(Saved data entries)

-- Opening Marker --

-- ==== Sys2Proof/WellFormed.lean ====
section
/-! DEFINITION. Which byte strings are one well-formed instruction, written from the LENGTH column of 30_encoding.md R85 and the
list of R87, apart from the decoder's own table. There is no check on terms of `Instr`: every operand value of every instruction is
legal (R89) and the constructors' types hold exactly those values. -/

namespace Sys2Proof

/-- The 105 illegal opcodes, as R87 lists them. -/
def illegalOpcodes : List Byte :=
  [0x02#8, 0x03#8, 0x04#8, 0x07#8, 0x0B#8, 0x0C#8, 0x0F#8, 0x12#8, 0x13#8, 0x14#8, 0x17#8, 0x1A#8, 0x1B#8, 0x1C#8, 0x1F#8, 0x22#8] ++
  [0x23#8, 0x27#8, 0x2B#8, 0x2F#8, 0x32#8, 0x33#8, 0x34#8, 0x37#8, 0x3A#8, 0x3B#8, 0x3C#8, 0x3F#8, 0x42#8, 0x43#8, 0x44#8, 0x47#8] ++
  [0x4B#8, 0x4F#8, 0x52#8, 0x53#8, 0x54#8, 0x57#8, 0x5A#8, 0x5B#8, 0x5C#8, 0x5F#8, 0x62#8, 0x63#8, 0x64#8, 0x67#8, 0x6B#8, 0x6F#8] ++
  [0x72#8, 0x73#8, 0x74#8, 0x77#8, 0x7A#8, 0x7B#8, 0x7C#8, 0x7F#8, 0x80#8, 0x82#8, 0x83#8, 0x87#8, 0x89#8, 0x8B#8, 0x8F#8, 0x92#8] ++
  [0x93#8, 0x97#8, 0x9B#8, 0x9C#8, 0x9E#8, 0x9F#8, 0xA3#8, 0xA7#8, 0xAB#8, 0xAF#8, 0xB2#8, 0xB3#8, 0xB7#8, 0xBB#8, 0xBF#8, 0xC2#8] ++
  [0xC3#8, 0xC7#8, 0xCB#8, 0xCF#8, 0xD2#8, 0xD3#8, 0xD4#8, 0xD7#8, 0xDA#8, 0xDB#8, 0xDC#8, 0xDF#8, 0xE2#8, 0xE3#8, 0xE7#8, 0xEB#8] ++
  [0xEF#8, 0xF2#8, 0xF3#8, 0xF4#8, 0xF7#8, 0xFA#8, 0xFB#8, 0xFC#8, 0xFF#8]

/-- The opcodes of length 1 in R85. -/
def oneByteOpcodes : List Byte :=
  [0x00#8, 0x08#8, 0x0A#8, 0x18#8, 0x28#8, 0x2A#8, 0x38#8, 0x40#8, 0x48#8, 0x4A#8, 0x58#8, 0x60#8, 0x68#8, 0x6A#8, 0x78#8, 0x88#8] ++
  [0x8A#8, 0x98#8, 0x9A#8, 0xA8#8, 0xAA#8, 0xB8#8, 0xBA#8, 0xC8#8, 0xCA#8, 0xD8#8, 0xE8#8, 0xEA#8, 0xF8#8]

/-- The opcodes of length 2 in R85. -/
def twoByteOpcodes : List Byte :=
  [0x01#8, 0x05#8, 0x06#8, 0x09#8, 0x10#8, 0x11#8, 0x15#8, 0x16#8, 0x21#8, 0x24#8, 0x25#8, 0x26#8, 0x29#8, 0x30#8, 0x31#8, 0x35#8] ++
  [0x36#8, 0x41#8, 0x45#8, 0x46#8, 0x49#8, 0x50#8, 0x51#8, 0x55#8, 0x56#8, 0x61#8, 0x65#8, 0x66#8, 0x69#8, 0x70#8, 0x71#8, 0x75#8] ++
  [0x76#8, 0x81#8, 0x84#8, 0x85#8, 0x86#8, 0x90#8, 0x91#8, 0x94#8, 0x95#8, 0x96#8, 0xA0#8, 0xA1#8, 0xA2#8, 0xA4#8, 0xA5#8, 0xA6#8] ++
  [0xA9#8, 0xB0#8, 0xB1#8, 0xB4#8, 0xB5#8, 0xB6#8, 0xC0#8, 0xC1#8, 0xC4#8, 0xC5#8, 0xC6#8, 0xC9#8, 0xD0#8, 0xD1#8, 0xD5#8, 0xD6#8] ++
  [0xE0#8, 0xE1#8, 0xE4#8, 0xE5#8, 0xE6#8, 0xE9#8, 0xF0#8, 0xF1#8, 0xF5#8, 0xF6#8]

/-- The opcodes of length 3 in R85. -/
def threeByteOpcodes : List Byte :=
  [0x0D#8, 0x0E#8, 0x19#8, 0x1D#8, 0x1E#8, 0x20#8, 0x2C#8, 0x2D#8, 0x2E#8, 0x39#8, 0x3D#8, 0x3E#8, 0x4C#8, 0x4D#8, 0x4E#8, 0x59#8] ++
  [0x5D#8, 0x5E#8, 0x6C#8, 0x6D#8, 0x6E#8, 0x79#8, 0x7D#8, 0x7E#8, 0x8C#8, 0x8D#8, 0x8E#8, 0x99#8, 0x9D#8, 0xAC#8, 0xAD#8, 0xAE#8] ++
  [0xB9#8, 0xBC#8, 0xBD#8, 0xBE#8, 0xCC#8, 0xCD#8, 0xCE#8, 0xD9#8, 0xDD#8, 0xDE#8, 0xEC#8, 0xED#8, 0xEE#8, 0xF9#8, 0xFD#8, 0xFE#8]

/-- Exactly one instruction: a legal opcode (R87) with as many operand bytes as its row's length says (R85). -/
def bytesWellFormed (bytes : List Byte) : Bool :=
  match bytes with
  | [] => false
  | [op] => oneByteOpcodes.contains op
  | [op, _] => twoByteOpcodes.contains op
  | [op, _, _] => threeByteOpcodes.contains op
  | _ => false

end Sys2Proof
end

-- Closing Marker --

When a line of the data holds the string "twoByteOpcodes", pick it out and copy it.

def twoByteOpcodes : List Byte :=
  | [op, _] => twoByteOpcodes.contains op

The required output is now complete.